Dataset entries
┄┄┄┄┄┄

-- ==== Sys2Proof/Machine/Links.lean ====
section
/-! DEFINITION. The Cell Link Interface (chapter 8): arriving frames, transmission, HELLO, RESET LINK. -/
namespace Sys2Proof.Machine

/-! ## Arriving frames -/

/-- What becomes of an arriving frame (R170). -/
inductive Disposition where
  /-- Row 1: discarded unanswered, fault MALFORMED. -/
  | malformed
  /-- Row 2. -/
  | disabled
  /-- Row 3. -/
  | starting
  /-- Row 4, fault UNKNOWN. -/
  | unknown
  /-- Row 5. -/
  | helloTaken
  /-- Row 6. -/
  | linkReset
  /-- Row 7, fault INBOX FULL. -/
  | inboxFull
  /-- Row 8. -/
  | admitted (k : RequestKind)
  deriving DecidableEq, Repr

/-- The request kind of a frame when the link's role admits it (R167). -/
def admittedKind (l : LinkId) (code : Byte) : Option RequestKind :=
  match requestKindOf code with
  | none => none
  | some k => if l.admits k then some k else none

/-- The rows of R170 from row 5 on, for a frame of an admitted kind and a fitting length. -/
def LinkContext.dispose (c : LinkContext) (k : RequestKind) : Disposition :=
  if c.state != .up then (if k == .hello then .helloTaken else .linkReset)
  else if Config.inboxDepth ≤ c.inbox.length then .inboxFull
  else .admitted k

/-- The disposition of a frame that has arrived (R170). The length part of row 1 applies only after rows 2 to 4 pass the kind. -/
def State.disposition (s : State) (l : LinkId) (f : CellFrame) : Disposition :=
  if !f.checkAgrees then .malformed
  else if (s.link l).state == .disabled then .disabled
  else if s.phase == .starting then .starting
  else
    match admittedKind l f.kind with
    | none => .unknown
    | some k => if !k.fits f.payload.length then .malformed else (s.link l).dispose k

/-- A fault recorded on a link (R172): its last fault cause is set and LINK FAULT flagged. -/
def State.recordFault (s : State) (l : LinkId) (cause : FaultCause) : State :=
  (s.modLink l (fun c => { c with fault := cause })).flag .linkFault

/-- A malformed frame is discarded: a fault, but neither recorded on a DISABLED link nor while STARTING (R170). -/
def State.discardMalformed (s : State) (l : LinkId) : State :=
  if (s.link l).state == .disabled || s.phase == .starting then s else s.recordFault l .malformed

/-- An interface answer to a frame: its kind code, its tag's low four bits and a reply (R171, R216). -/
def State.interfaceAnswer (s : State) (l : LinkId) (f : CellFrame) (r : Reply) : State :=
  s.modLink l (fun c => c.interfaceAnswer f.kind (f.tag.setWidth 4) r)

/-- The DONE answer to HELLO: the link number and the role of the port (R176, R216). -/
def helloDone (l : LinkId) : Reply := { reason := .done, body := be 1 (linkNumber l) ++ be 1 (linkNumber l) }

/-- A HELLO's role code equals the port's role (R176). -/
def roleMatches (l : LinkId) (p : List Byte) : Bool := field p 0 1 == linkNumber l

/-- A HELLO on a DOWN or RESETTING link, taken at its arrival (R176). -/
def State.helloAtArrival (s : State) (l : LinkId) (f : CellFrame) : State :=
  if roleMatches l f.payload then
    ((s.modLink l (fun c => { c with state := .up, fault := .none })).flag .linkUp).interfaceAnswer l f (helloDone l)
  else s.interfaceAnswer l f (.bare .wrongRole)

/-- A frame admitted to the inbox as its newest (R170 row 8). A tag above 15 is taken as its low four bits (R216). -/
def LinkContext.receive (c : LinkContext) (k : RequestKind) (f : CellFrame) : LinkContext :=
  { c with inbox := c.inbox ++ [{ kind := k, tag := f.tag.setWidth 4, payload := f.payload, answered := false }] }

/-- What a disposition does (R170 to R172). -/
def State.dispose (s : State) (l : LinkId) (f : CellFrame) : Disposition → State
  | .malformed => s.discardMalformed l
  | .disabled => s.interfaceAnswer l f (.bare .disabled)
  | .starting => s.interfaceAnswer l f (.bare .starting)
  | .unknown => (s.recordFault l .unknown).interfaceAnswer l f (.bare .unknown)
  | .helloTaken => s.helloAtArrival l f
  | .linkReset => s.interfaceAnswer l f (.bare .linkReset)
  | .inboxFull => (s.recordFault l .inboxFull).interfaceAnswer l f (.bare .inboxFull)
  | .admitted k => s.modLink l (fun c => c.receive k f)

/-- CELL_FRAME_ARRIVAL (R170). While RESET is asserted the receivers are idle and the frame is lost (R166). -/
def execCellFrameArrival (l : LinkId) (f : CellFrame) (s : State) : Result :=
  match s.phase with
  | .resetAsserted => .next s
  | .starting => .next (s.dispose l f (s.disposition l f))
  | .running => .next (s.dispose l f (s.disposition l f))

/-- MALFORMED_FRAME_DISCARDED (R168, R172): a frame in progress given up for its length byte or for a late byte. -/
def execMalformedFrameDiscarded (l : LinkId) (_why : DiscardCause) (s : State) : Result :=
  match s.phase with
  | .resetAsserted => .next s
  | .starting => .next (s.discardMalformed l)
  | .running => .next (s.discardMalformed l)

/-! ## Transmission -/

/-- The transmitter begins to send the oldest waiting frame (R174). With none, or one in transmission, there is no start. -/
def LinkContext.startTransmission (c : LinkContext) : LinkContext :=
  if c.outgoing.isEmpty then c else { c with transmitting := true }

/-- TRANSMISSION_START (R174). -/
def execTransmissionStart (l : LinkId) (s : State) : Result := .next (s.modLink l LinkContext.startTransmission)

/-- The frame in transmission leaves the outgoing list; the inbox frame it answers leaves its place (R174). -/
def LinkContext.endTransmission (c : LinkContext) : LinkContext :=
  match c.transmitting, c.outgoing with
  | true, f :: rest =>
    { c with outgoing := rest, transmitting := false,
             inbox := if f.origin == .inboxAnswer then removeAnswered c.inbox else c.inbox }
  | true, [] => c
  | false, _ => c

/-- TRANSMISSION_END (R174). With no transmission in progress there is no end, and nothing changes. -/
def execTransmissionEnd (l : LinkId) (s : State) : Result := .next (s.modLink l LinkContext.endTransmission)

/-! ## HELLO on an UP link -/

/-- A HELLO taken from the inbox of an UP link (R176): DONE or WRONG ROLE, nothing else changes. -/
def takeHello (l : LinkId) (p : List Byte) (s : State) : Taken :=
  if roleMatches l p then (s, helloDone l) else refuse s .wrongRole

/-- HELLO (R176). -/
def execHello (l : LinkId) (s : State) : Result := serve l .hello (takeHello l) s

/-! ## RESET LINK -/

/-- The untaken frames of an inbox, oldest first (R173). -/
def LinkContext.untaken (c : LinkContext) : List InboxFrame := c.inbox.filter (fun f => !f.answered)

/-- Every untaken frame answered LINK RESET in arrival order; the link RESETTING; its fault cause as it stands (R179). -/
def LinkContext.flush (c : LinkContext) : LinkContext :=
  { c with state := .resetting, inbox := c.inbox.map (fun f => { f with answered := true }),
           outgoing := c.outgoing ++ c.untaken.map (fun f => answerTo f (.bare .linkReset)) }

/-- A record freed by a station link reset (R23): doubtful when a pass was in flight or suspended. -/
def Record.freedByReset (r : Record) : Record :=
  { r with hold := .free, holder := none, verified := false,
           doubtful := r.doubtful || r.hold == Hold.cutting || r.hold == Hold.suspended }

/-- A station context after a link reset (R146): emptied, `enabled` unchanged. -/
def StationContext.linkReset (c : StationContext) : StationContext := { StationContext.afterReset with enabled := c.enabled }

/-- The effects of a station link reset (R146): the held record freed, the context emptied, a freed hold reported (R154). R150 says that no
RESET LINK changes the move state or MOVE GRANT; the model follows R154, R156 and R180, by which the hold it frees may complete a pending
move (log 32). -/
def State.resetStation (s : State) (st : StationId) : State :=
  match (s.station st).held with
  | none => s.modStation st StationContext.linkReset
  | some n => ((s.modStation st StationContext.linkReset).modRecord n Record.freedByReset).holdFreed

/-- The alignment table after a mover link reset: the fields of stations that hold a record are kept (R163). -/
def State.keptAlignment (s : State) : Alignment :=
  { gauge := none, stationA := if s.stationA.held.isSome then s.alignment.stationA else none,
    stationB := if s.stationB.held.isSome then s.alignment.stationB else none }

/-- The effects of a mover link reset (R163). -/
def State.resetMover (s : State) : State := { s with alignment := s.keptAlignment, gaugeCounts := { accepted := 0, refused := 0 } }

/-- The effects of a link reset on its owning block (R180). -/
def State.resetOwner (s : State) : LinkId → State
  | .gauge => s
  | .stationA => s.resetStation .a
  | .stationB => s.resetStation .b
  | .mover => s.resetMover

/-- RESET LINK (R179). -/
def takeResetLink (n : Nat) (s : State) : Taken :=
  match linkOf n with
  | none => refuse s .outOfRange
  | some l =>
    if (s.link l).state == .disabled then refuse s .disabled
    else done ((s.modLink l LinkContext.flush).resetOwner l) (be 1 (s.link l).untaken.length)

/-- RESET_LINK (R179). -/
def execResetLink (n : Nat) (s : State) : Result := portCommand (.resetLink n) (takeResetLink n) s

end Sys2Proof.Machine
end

┄┄┄┄┄┄

TASK INSTRUCTIONS
Each line from the top of the records above through the line containing "c with fault" needs to be transcribed exactly, and no line after it.

OUTPUT FOR THIS EXERCISE
-- ==== Sys2Proof/Machine/Links.lean ====
section
/-! DEFINITION. The Cell Link Interface (chapter 8): arriving frames, transmission, HELLO, RESET LINK. -/
namespace Sys2Proof.Machine

/-! ## Arriving frames -/

/-- What becomes of an arriving frame (R170). -/
inductive Disposition where
  /-- Row 1: discarded unanswered, fault MALFORMED. -/
  | malformed
  /-- Row 2. -/
  | disabled
  /-- Row 3. -/
  | starting
  /-- Row 4, fault UNKNOWN. -/
  | unknown
  /-- Row 5. -/
  | helloTaken
  /-- Row 6. -/
  | linkReset
  /-- Row 7, fault INBOX FULL. -/
  | inboxFull
  /-- Row 8. -/
  | admitted (k : RequestKind)
  deriving DecidableEq, Repr

/-- The request kind of a frame when the link's role admits it (R167). -/
def admittedKind (l : LinkId) (code : Byte) : Option RequestKind :=
  match requestKindOf code with
  | none => none
  | some k => if l.admits k then some k else none

/-- The rows of R170 from row 5 on, for a frame of an admitted kind and a fitting length. -/
def LinkContext.dispose (c : LinkContext) (k : RequestKind) : Disposition :=
  if c.state != .up then (if k == .hello then .helloTaken else .linkReset)
  else if Config.inboxDepth ≤ c.inbox.length then .inboxFull
  else .admitted k

/-- The disposition of a frame that has arrived (R170). The length part of row 1 applies only after rows 2 to 4 pass the kind. -/
def State.disposition (s : State) (l : LinkId) (f : CellFrame) : Disposition :=
  if !f.checkAgrees then .malformed
  else if (s.link l).state == .disabled then .disabled
  else if s.phase == .starting then .starting
  else
    match admittedKind l f.kind with
    | none => .unknown
    | some k => if !k.fits f.payload.length then .malformed else (s.link l).dispose k

/-- A fault recorded on a link (R172): its last fault cause is set and LINK FAULT flagged. -/
def State.recordFault (s : State) (l : LinkId) (cause : FaultCause) : State :=
  (s.modLink l (fun c => { c with fault := cause })).flag .linkFault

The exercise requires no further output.